Peroneal-lateral calcaneal artery: peroneal artery terminates into lateral calcaneal artery around the lateral malleolus (FIG 7). The lateral calcaneal artery was introduced as a pedicle for local flap, but a recent anatomical study suggests that it could be used as a recipient blood vessels for free flap.2,3 The lateral calcaneal artery originates either from peroneal artery (80.3%), posterior tibial artery (13.1%), or a common branch from both the peroneal and posterior tibial arteries (6.6%) and runs between lateral malleolus and Achilles tendon.3,4
The principal superficial veins are termed long (great) and short (small) saphenous veins (FIG 8). The long (great) saphenous vein passes anterior to the medial malleolus, whereas the short (small) saphenous vein ascends from the lateral side of the foot. It ascends posterior to the lateral malleolus, passing along the lateral border of the Achilles tendon. A deep venous system runs near the corresponding arteries and develops communication with the great and small saphenous veins. Both deep veins of the corresponding arteries and the superficial veins can be selected as recipient veins in the foot.

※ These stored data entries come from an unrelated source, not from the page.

-- ==== Sys2Proof/Proofs/CellsReceived.lean ====
section
-- One proof at a time: proofs that wait for the kernel side by side hold more memory than the check allows.
set_option Elab.async false
/-! PROOF. Cells that a port receives, what sending keeps, insertions and MONITOR cells (R189 to R209). -/

namespace Sys2Proof.Machine

/-! ### A cell received (R189, R195, R196) -/

/-- One block received, with the cell that it completes. -/
def Chip.blockStep (c : Chip) (p a m : Nat) (b : LineBlock) : Chip :=
  let r := c.rxBlock c.identity p b
  match r.1 with
  | some nine => r.2.cellArrive p (nine.map (·.1)) (joinBlocks (nine.map (·.2))) a m
  | none => r.2

theorem Chip.cellReceive_fold (c : Chip) (p a m : Nat) (l : List LineBlock) (hp : p < c.numPorts) (hs : c.state (portPage p) ≠ psOff) :
    c.cellReceive p l a m = l.foldl (fun c b => c.blockStep p a m b) c := by
  unfold Chip.cellReceive
  rw [if_neg]
  · rfl
  · simp only [Bool.or_eq_true, decide_eq_true_eq, not_or]
    exact ⟨by omega, hs⟩

/-- What the words of a cell leave alone as a port receives them: the port but for its sequence, its state, the modes, and the host's and the pair's part. -/
structure RxKept {β : Type} (g : PortSt → β) (p : Nat) (c d : Chip) : Prop where
  build : d.build = c.build
  inUse : d.inUse = c.inUse
  state : d.state (portPage p) = c.state (portPage p)
  port : g (d.port p) = g (c.port p)
  relay : d.host.relayOut = c.host.relayOut
  redun : d.redun = c.redun

namespace RxKept
variable {β : Type} {g : PortSt → β} {p : Nat} {c d e : Chip}

theorem refl : RxKept g p c c := ⟨rfl, rfl, rfl, rfl, rfl, rfl⟩

theorem trans (h : RxKept g p c d) (k : RxKept g p d e) : RxKept g p c e :=
  ⟨k.build.trans h.build, k.inUse.trans h.inUse, k.state.trans h.state, k.port.trans h.port, k.relay.trans h.relay, k.redun.trans h.redun⟩

theorem ite {P : Prop} [Decidable P] (h : RxKept g p c d) (k : RxKept g p c e) : RxKept g p c (if P then d else e) := by
  split
  · exact h
  · exact k

theorem wr (h : RxKept g p c d) {a : Nat} {w : Word} (ha : (F.STATE.pg (portPage p)).addr ≠ a) : RxKept g p c (d.wr a w) :=
  h.trans ⟨rfl, rfl, by rw [Chip.state, Chip.get, Chip.rd_wr, if_neg ha, Chip.state, Chip.get], rfl, rfl, rfl⟩

theorem quiet (h : RxKept g p c d) (hQ : Quiet d e) (hP : PortsCalm d e) (hp : p < 16) (hg : ∀ s, g s.calm = g s) : RxKept g p c e := by
  have hs : e.state (portPage p) = d.state (portPage p) := by
    rw [Chip.state_port, Chip.state_port]
    exact hQ.get _ (PortWork.quiet_pg (Fs := [portState]) (by decide) hp (by simp))
  have hr : e.host.relayOut = d.host.relayOut := by rw [hQ.host]
  have hd : e.redun = d.redun := hQ.redun
  exact h.trans ⟨hQ.build, hQ.inUse, hs, hP.part p g hg, hr, hd⟩

theorem setPort (h : RxKept g p c d) (q : Nat) (s : PortSt) (hs : q = p → g s = g (d.port p)) : RxKept g p c (d.setPort q s) := by
  refine h.trans ⟨rfl, rfl, rfl, ?_, rfl, rfl⟩
  rw [Chip.port_setPort]
  split
  next hq => exact hs hq.symm
  next => rfl

theorem cause (h : RxKept g p c d) (q b : Nat) (hp : p < 16) (hg : ∀ s, g s.calm = g s) : RxKept g p c (d.cause q b) := by
  have hne : (F.STATE.pg (portPage p)).addr ≠ 0x080068 + 4096 * q := by
    show 0x008 + 4096 * (0x080 + p) ≠ _
    omega
  unfold Chip.cause
  exact .ite ((h.wr hne).quiet (Chip.quiet_raise _ _) (.raise .refl) hp hg) (h.wr hne)

theorem report (h : RxKept g p c d) {pg : Nat} {l : List ErrRec} (hp : p < 16) (hg : ∀ s, g s.calm = g s) : RxKept g p c (d.report pg l) :=
  h.quiet (d.quiet_report pg l) (.report .refl) hp hg

theorem rxWord (h : RxKept g p c d) (lanes : List Nat) (w : Nat) (x : RawWord) (hp : p < 16) (hg : ∀ s, g s.calm = g s) :
    RxKept g p c (d.rxWord p lanes w x).1 := by
  unfold Chip.rxWord
  split
  · exact h
  · refine h.wr ?_
    show 0x008 + 4096 * (0x080 + p) ≠ 0x080058 + 4096 * p + 4 * _
    omega
  · exact h.cause _ _ hp hg

end RxKept

/-- A slipped cell counted: no direction is lost at a sender. -/
theorem Chip.slip_sender (c : Chip) (p : Nat) (hS : c.build = .S) : c.slip p = (c.bumpSat (F.PORT_CELL_ERR_SLIP.pg p)).cause p cSlip := by
  have hb : ((c.bumpSat (F.PORT_CELL_ERR_SLIP.pg p)).cause p cSlip).build = .S :=
    ((RxKept.refl (g := fun _ => ()) (p := 0)).cause p cSlip (by decide) (fun _ => rfl)).build.trans hS
  unfold Chip.slip Chip.streamLost
  rw [hb]

/-- What the words of a cell leave. -/
theorem Chip.rxWords_spec {β : Type} {g : PortSt → β} (c : Chip) (p : Nat) (lanes : List Nat) (r : RawCell) (hp : p < 16) (hS : c.build = .S)
    (hg : ∀ s, g s.calm = g s) (hseq : ∀ (s : PortSt) v, g { s with rxSeq := v } = g s) :
    RxKept g p c (c.rxWords p lanes r) ∧ ((c.rxWords p lanes r).port p).rxSeq = some ((r.w0.cseq + 1) % 32) ∧
    (rawSlip r ((c.port p).expects r) = true → (c.rxWords p lanes r).get (F.PORT_CAUSE_SLIP.pg p) = 1) := by
  unfold Chip.rxWords
  dsimp only
  have h1 : RxKept g p c (List.foldl (fun (a : Chip × List ErrRec) (x : Nat × RawWord) => let b := a.1.rxWord p lanes x.1 x.2; (b.1, a.2 ++ b.2)) (c, [])
      [(0, r.w0), (1, r.w1), (2, r.w2), (3, r.w3)]).1 :=
    foldl_rel (RxKept g p) (fun _ => .refl) .trans Prod.fst _ _ (fun a x _ => .rxWord .refl lanes x.1 x.2 hp hg) (c, [])
  generalize List.foldl (fun (a : Chip × List ErrRec) (x : Nat × RawWord) => ((a.1.rxWord p lanes x.1 x.2).1, a.2 ++ (a.1.rxWord p lanes x.1 x.2).2)) (c, [])
      [(0, r.w0), (1, r.w1), (2, r.w2), (3, r.w3)] = a at h1 ⊢
  generalize (if rawSlip r ((c.port p).expects r) = true then _ else a.2) = errs
  have h2 : RxKept g p c (a.1.report (portPage p) errs) := h1.report hp hg
  generalize a.1.report (portPage p) errs = x at h2 ⊢
  have h3 : RxKept g p c (x.setPort p { x.port p with rxSeq := some ((r.w0.cseq + 1) % 32) }) := h2.setPort p _ fun _ => hseq _ _
  have hs : ((x.setPort p { x.port p with rxSeq := some ((r.w0.cseq + 1) % 32) }).port p).rxSeq = some ((r.w0.cseq + 1) % 32) := by
    rw [Chip.port_setPort, if_pos rfl]
  generalize x.setPort p { x.port p with rxSeq := some ((r.w0.cseq + 1) % 32) } = y at h3 hs ⊢
  rw [Chip.slip_sender y p (h3.build.trans hS)]
  have hne : (F.STATE.pg (portPage p)).addr ≠ (F.PORT_CELL_ERR_SLIP.pg p).addr := by
    show 0x008 + 4096 * (0x080 + p) ≠ 0x080064 + 4096 * p
    omega
  have h4 : RxKept g p c ((y.bumpSat (F.PORT_CELL_ERR_SLIP.pg p)).cause p cSlip) := (h3.wr hne).cause _ _ hp hg
  have h5 : RxKept PortSt.rxSeq p y ((y.bumpSat (F.PORT_CELL_ERR_SLIP.pg p)).cause p cSlip) := (RxKept.refl.wr hne).cause _ _ hp (fun _ => rfl)
  split
  next h => exact ⟨h4, h5.port.trans hs, fun _ => Chip.get_cause _ F.PORT_CAUSE_SLIP p rfl rfl (Chip.cause_bit _ p cSlip hp (by decide))⟩
  next h => exact ⟨h3, hs, fun h' => absurd h' h⟩

/-! ### What sending on a port keeps -/

/-- The host's relay access and the part of the pair. -/
def Chip.answers (c : Chip) : Option RelayReq × RedunSt := (c.host.relayOut, c.redun)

PATIENT HISTORY AND PHYSICAL FINDINGS
A thorough medical history and examinations for sensation and presence of diabetes, peripheral vascular disease, and existence of osteomyelitis need to be obtained. Deformities of the foot and a postoperative rehabilitation plan should also be considered in the selection of reconstruction methods.
Vascular anatomy and patency must be evaluated. In this regard, noninvasive Doppler ultrasound exam is a simple and useful evaluation method. Recently, computed tomography (CT) or magnetic resonance (MR) angiography methods are also recommended for vascular imaging.
The authors routinely perform preoperative CT angiographic examination of the lower extremities, except when contraindicated.
Bone assessment includes plain radiography and bone scan or MR imaging for the diagnosis of osteomyelitis.
For large and extensive heel and plantar defects, the free flap transfer procedure is preferred because it can provide a large amount of tissue with various tissue components
for obliterating deep and/or extensive wounds. The early and definitive reconstruction of compound defects leads to a dramatic improvement in the rate of lower extremity salvage and restoration of the weight-bearing function and normal gait pattern.
The final choice of most suitable flap depends on the surgeon’s preference and the patient’s needs. A form of durable, permanent, pain-free, and functionally and aesthetically satisfying coverage should be achieved in the heel and plantar reconstruction.
Free muscle flap versus fasciocutaneous flap: free muscle flap (rectus abdominis, latissimus dorsi, or gracilis) has been used commonly for extensive foot defects. A muscle flap has advantages, including the large amount of tissue availability, and ability to obliterate dead space especially in defects with irregular contours, where there is greater ease
to form three-dimensional (3D) shapes.5 In contrast, recent clinical studies have demonstrated that fasciocutaneous flaps (anterolateral thigh, thoracodorsal artery perforator [TDAP] flap) provide a sufficient amount of bulk, large, and pliable skin flap, with acceptable donor site morbidities.6,7 The donor site morbidities caused by harvesting the muscle flap and additional donor site for skin graft can be avoided by using the fasciocutaneous flap.